## Task objective:
After locating the line that contains "def Obligations.InvariantKeptByEveryStep : Prop" in the data below, set down exactly that line and each one after it through the line that contains "makes one). -/", and nothing more.

Saved entries

-- ==== Sys2Proof/Tests/Slice0.lean ====
section
/-! SUPPORT. Tests: ill-formed words and accesses, decoding of words written out from 30_encoding.md R142, one or two small
vectors of 95_test_vectors.md an instruction, and for every statement with hypotheses a state that meets them. -/

namespace Sys2Proof.Tests
open Sys2Proof.Machine

-- One theorem at a time: each kernel evaluation that waits for another would hold a thread of its own.
set_option Elab.async false

/-! ### WellFormed -/

theorem test_zero_field_refused : (CommandWord.mk 0x10 1).zeroClear = false ∧ (CommandWord.mk 0x10 1).wellFormed = false := by
  decide

theorem test_unlisted_opcode_refused : (CommandWord.mk 0x16 0).opcListed = false ∧ (CommandWord.mk 0x16 0).wellFormed = false := by
  decide

theorem test_narrow_access_refused :
    (HostAccess.write 0x018 2 0).widthOk = false ∧ (HostAccess.write 0x018 2 0).wellFormed = false := by
  decide

theorem test_unaligned_access_refused :
    (HostAccess.read 0x01A 4).aligned = false ∧ (HostAccess.read 0x01A 4).wellFormed = false := by
  decide

theorem test_legal_word_and_access : (CommandWord.mk 0x10 0).wellFormed = true ∧ (HostAccess.read 0x018 4).wellFormed = true := by
  decide

/-! ### Decoding, words of 30_encoding.md R142 -/

theorem test_decode_control :
    decode 0x00000000 = .ok .nop ∧ decode 0x00000001 = .ok .reset ∧ decode 0x00000002 = .ok .validate ∧
      decode 0x00000003 = .ok .endSession := by
  decide

theorem test_decode_bitstream :
    decode 0x00000010 = .ok .bsWrite ∧ decode 0x00000011 = .ok .bsRead ∧ decode 0x00000012 = .ok .bsFlush ∧
      decode 0x00000013 = .ok .bsReadAlign ∧ decode 0x00000014 = .ok .bsPadWord ∧ decode 0x00000015 = .ok .bsClose := by
  decide

theorem test_decode_unary : decode 0x00000018 = .ok .unaryWrite ∧ decode 0x00000019 = .ok .unaryRead := by decide

theorem test_decode_rice :
    decode 0x00000020 = .ok .riceMask ∧ decode 0x00000021 = .ok .riceCode ∧ decode 0x00000022 = .ok .riceDecode ∧
      decode 0x00000023 = .ok .riceBest := by
  decide

theorem test_decode_block_adaptive :
    decode 0x00000028 = .ok .baCodeBlock ∧ decode 0x00000029 = .ok .baDecodeBlock ∧ decode 0x0000002A = .ok .baTerminate ∧
      decode 0x0000002B = .ok .baSelect ∧ decode 0x0000002C = .ok .baCodeSample ∧ decode 0x0000002D = .ok .baDecodeSample := by
  decide

theorem test_decode_sample_adaptive :
    decode 0x00000030 = .ok .saInitBand ∧ decode 0x00000031 = .ok .saCode ∧ decode 0x00000032 = .ok .saDecode ∧
      decode 0x00000033 = .ok .saUpdate ∧ decode 0x00000034 = .ok .saTerminate := by
  decide

theorem test_decode_predictor :
    decode 0x00000038 = .ok .predInitBand ∧ decode 0x00000039 = .ok .predCompress ∧ decode 0x0000003A = .ok .predDecompress := by
  decide

theorem test_decode_mapper : decode 0x0000003B = .ok .resMap ∧ decode 0x0000003C = .ok .resUnmap := by decide

theorem test_decode_header_and_pipeline :
    decode 0x00000040 = .ok .hdrWrite ∧ decode 0x00000041 = .ok .hdrRead ∧ decode 0x00000050 = .ok .compress ∧
      decode 0x00000051 = .ok .decompress := by
  decide

theorem test_decode_refuses :
    decode 0x00000004 = .error .opcode ∧ decode 0x00000016 = .error .opcode ∧ decode 0x0000003D = .error .opcode ∧
      decode 0x000000FF = .error .opcode ∧ decode 0x00000100 = .error .zeroField ∧ decode 0x80000010 = .error .zeroField := by
  decide

/-- The encoder's words, by the first column of 30_encoding.md R142. -/
theorem test_encode_words :
    encode .bsWrite = 0x00000010 ∧ encode .baDecodeSample = 0x0000002D ∧ encode .decompress = 0x00000051 := by
  decide

theorem test_table_word : decodeTableWord 32 0x00000041 = some .hdrRead ∧ decodeTableWord 32 0x0000000F = none := by decide

/-! ### One-step vectors -/

/-- The state a command leaves. -/
def ran (i : Instr) (s : State) : State :=
  match exec i s with
  | .next t => t
  | .fault _ => s
  | .refused _ => s

/-- The state one access of the host leaves. -/
def accessed (a : HostAccess) (s : State) : State :=
  match after a s with
  | .next t => t
  | .fault _ => s
  | .refused _ => s

/-- A fresh session under a configuration. -/
def session (c : Cfg) : State := derive { State.reset with mode := .active, cfg := c }

def withArgs (a b c : Word) (s : State) : State := { s with arg0 := a, arg1 := b, arg2 := c }

/-- D = 8, the sample-adaptive coder. -/
def plain8 : Cfg := { Cfg.reset with d := 8 }

/-- D = 8, J = 8, the block-adaptive coder. -/
def block8 : Cfg := { Cfg.reset with d := 8, coder := 1, j := 8 }
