-- ==== Sys2Proof/Certificates/Slice0/Obligations.lean ====
section
/-! DEFINITION. The statements for the provers. Each docstring names the rules of spec/ it formalises or rests on. `h`,
`y` bound by an existential stand for the event history and the model's counter of `yield`s, which the interrupt agent
advances freely (R134); every other field of the state is written out. -/

open Sys2Proof Sys2Proof.Machine Sys2Proof.Config

/-! ### Encoding -/

/-- R55, R56, R57, R60: no bit of an operand is dropped, for every command. -/
def Obligations.DecodeEncodeRoundTrip : Prop :=
  ∀ i : Instr, i.wellFormed = true → decode (encode i) = .ok i

/-- R56, R58, R61: every valid word is the encoding of the command it decodes to, and that command is well formed. -/
def Obligations.EncodeDecodeRoundTrip : Prop :=
  ∀ (w : CmdWord) (i : Instr), decode w = .ok i → i.wellFormed = true ∧ encode i = w

/-- R66: a word is a command of a row exactly when it matches the row's mask and pattern and the row's condition on
`reg`; at most one row matches; a word that matches none is invalid. -/
def Obligations.DecoderFollowsOpcodeTable : Prop :=
  (∀ w : CmdWord, ∀ row ∈ opcodeTable,
    (row.admits w = true ↔ ∃ i, decode w = .ok i ∧ i.mnemonic = row.mnemonic)) ∧
  opcodeTable.Pairwise (fun r r' => ∀ w : CmdWord, ¬ (r.admits w = true ∧ r'.admits w = true)) ∧
  (∀ w : CmdWord, (∀ row ∈ opcodeTable, row.admits w = false) → ∃ e, decode w = .error e)

/-- spec/30_encoding.md R64, R65 and the words of spec/95_test_vectors.md V28: a few words read as the spec reads them. -/
def Obligations.SpecWordsDecode : Prop :=
  decode 0x0100000000 = .ok .beginCmd ∧ decode 0x04000000A5 = .ok (.xfer8 0xA5) ∧
  decode 0x0600FF0001 = .ok (.xferBuf 0x00FF 1) ∧ decode 0x0A00030008 = .ok (.setBits .ddr 0x08) ∧
  decode 0x0B00040008 = .ok (.clrBits .port 0x08) ∧ decode 0x1100000009 = .ok (.noUseInt 9) ∧
  decode 0x0300000004 = .error .mustBeZeroBits ∧ decode 0x0800070000 = .error .noSuchRegisterNumber ∧
  decode 0x0A00010040 = .error .notBitAccessible ∧ decode 0x0000000000 = .error .unassignedOpcode

/-- R61: an invalid word that is reached is refused; the step answers no next state, so `CP` does not pass it. -/
def Obligations.InvalidCommandRefused : Prop :=
  ∀ (s : State) (w : CmdWord) (e : InvalidWord),
    s.runOver = false → s.fetch = some w → decode w = .error e → step s = .refused .invalidCommand

/-! ### The step -/

/-- R7, R8, R30, R134: where the word at `CP` decodes to a command, the step is the next micro-operation of that command,
after the `yield` before it. Which event-less lines a micro-operation takes along, and that the interrupt agent is asked
exactly there, are the model's choices of log entries 3 and 4. -/
def Obligations.StepRunsDecodedCommand : Prop :=
  ∀ (s : State) (w : CmdWord) (i : Instr),
    s.runOver = false → s.cmds[s.cp]? = some w → decode w = .ok i → step s = microOp i s.passYield

/-- R134: at a `yield` the interrupt agent appends `Preempt` events and changes nothing else of the machine (`yields` is
the model's own counter); with interrupts off or a section open it does nothing. -/
def Obligations.InterruptAgentOnlyRecords : Prop :=
  ∀ s : State,
    (∃ n k, s.passYield = { s with history := s.history ++ List.replicate n .preempt, yields := s.yields + k }) ∧
    (s.gie = false ∨ s.saved.isSome = true → s.passYield = s)

/-- R156 and log entry 5: with `CP` at the end of the command list and no command in progress the run is over, and the
step answers the model's own fault for it. -/
def Obligations.RunEndsAfterLastCommand : Prop :=
  ∀ s : State, s.cp = s.cmds.length → s.point = .idle → step s = .fault .endOfRun

/-- R30: a step either completes its command and advances `CP` by one, or leaves the command in progress and `CP` alone. -/
def Obligations.PointerAdvancesByOneOrStays : Prop :=
  ∀ s t : State, step s = .next t →
    (t.cp = s.cp + 1 ∧ t.point = .idle) ∨ (t.cp = s.cp ∧ t.point ≠ .idle)

/-- R36, R52: no step writes the command list or a parameter. -/
def Obligations.CommandListNeverWritten : Prop :=
  ∀ s t : State, step s = .next t → t.cmds = s.cmds ∧ t.params = s.params

/-- R33: the history is append-only. -/
def Obligations.HistoryAppendOnly : Prop :=
  ∀ s t : State, step s = .next t → ∃ new, t.history = s.history ++ new

/-! ### Reset and invariants -/

/-- R37: every piece of state at its reset value, in every build. -/
def Obligations.ResetValues : Prop :=
  ∀ (p : Params) (cmds : List CmdWord), ∃ s : State, s = State.resetWith p cmds [] ∧
    s.ctrl = 0 ∧ s.ovf = false ∧ s.cnt = 0 ∧ s.dr = 0 ∧ s.dol = false ∧ s.ddr = 0 ∧ s.port = 0 ∧ s.gie = false ∧
    s.hctrl = 0 ∧ s.dataMode = .mode0 ∧ s.initialized = 0 ∧ s.interruptMode = .none ∧ s.interruptMask = 0 ∧
    s.cp = 0 ∧ s.phase = .idle ∧ s.point = .idle ∧ s.saved = none ∧ s.ret = none ∧
    (∀ a, memGet s.mem a = none) ∧ s.history = []

/-- R37, R150: the invariant holds in the reset state of every build, with every command list and every canonical launch
memory. The reset values are the spec's own decisions, which the model takes (log entry 10); that the command list is
given from outside is the model's choice of log entry 5. -/
def Obligations.ResetMeetsInvariant : Prop :=
  (∀ (p : Params) (cmds : List CmdWord) (mem : List Host.Cell), memWf mem = true →
    (State.resetWith p cmds mem).Inv ∧ (State.resetWith p cmds mem).SectionsClean) ∧
  State.reset.Inv ∧ State.reset.SectionsClean

/-- Every step keeps the machine's invariant: canonical memory, the latch (R22), the phase (R31), interrupts off inside
a section (R93), the pointer (R30), and a command in progress that is the one at `CP`, admitted and in its bounds. -/
def Obligations.InvariantKeptByEveryStep : Prop :=
  ∀ s t : State, s.Inv → step s = .next t → t.Inv

/-- R82, R85, R140: in a state that meets the invariant no step stops at a stray point or for want of a command, and a
command in progress is never refused. The faults `strayPoint` and `noCommand` are the model's own (log entry 11, DESIGN
CHOICE). -/
def Obligations.CommandInProgressNeverRefused : Prop :=
  ∀ s : State, s.Inv →
    step s ≠ .fault .strayPoint ∧ step s ≠ .fault .noCommand ∧
    (s.point ≠ .idle → ∀ r, step s ≠ .refused r)

/-- The canonical form of memory is kept from every state that has it, whatever else the state holds. -/
def Obligations.MemoryStaysCanonical : Prop :=
  ∀ s t : State, memWf s.mem = true → step s = .next t → memWf t.mem = true

/-- R93, R125: no `Preempt` lies between the `CritEnter` and the `CritExit` of one section, along every run. -/
def Obligations.NoInterruptInsideSection : Prop :=
  ∀ s t : State, s.SectionsClean → step s = .next t → t.SectionsClean

/-- R141: a command that completes leaves the global interrupt-enable flag as it found it, but for the register-surface
commands that write `SREG`. -/
def Obligations.InterruptFlagRestored : Prop :=
  ∀ (i : Instr) (s t : State), s.AtRest → exec i s = .next t → t.point = .idle →
    i.writtenReg ≠ some .sreg → t.gie = s.gie

/-- R18, R19: nothing clears a set overflow flag but a write of `STAT` with bit 6 set (a transfer makes one). -/
def Obligations.OverflowFlagNeverClearedByHardware : Prop :=
  ∀ (i : Instr) (s t : State), exec i s = .next t → s.ovf = true → i.isTransfer = false →
    (∀ v : Byte, i = .wrReg .stat v → v.getLsbD 6 = false) → t.ovf = true

/-- R24, R110, R118: the level of the select pin's latch changes only by a register-surface write of `PORT` and by the
first `BEGIN` of the HWSPI variant, which sets it. -/
def Obligations.SelectPinLeftToHost : Prop :=
  ∀ (i : Instr) (s t : State), s.params.pinsDistinct = true → s.point = .idle → exec i s = .next t →
    i.writtenReg ≠ some .port →
    bitOf t.port s.params.pinSs = bitOf s.port s.params.pinSs ∨
    (i = .beginCmd ∧ s.params.variant = .hwspi ∧ s.initialized = 0 ∧ bitOf t.port s.params.pinSs = true)

/-! ### Register surface -/

/-- R100 through `RDREG` (R102): the value read, register by register; nothing else of the machine changes. `STAT` bits
7, 5 and 4 are the free value of this read (R20). -/
def Obligations.ReadReturnsRegister : Prop :=
  ∀ (r : Reg) (s : State), s.point = .idle → regExists s.params.variant r = true →
    ∃ v : Byte,
      exec (.rdReg r) s = .next (State.completed { s with
        ret := some (v.setWidth 16)
        statDraws := if r = .stat then s.statDraws + 1 else s.statDraws } [.regR r v, .ret s.cp (v.setWidth 16)]) ∧
      match r with
      | .ctrl => v.getLsbD 0 = false ∧ v.extractLsb' 1 7 = s.ctrl
      | .stat => v.getLsbD 6 = s.ovf ∧ v.extractLsb' 0 4 = s.cnt ∧
          v.getLsbD 7 = (statBits s.statDraws).getLsbD 2 ∧ v.extractLsb' 4 2 = (statBits s.statDraws).extractLsb' 0 2
      | .data => v = s.dr
      | .ddr => v = s.ddr
      | .port => v = s.port
      | .sreg => v.getLsbD 7 = s.gie ∧ v.extractLsb' 0 7 = 0
      | .hctrl => v = s.hctrl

## Solution to this problem:
def Obligations.InvariantKeptByEveryStep : Prop :=
  ∀ s t : State, s.Inv → step s = .next t → t.Inv

/-- R82, R85, R140: in a state that meets the invariant no step stops at a stray point or for want of a command, and a
command in progress is never refused. The faults `strayPoint` and `noCommand` are the model's own (log entry 11, DESIGN
CHOICE). -/
def Obligations.CommandInProgressNeverRefused : Prop :=
  ∀ s : State, s.Inv →
    step s ≠ .fault .strayPoint ∧ step s ≠ .fault .noCommand ∧
    (s.point ≠ .idle → ∀ r, step s ≠ .refused r)

/-- The canonical form of memory is kept from every state that has it, whatever else the state holds. -/
def Obligations.MemoryStaysCanonical : Prop :=
  ∀ s t : State, memWf s.mem = true → step s = .next t → memWf t.mem = true

/-- R93, R125: no `Preempt` lies between the `CritEnter` and the `CritExit` of one section, along every run. -/
def Obligations.NoInterruptInsideSection : Prop :=
  ∀ s t : State, s.SectionsClean → step s = .next t → t.SectionsClean

/-- R141: a command that completes leaves the global interrupt-enable flag as it found it, but for the register-surface
commands that write `SREG`. -/
def Obligations.InterruptFlagRestored : Prop :=
  ∀ (i : Instr) (s t : State), s.AtRest → exec i s = .next t → t.point = .idle →
    i.writtenReg ≠ some .sreg → t.gie = s.gie

/-- R18, R19: nothing clears a set overflow flag but a write of `STAT` with bit 6 set (a transfer makes one). -/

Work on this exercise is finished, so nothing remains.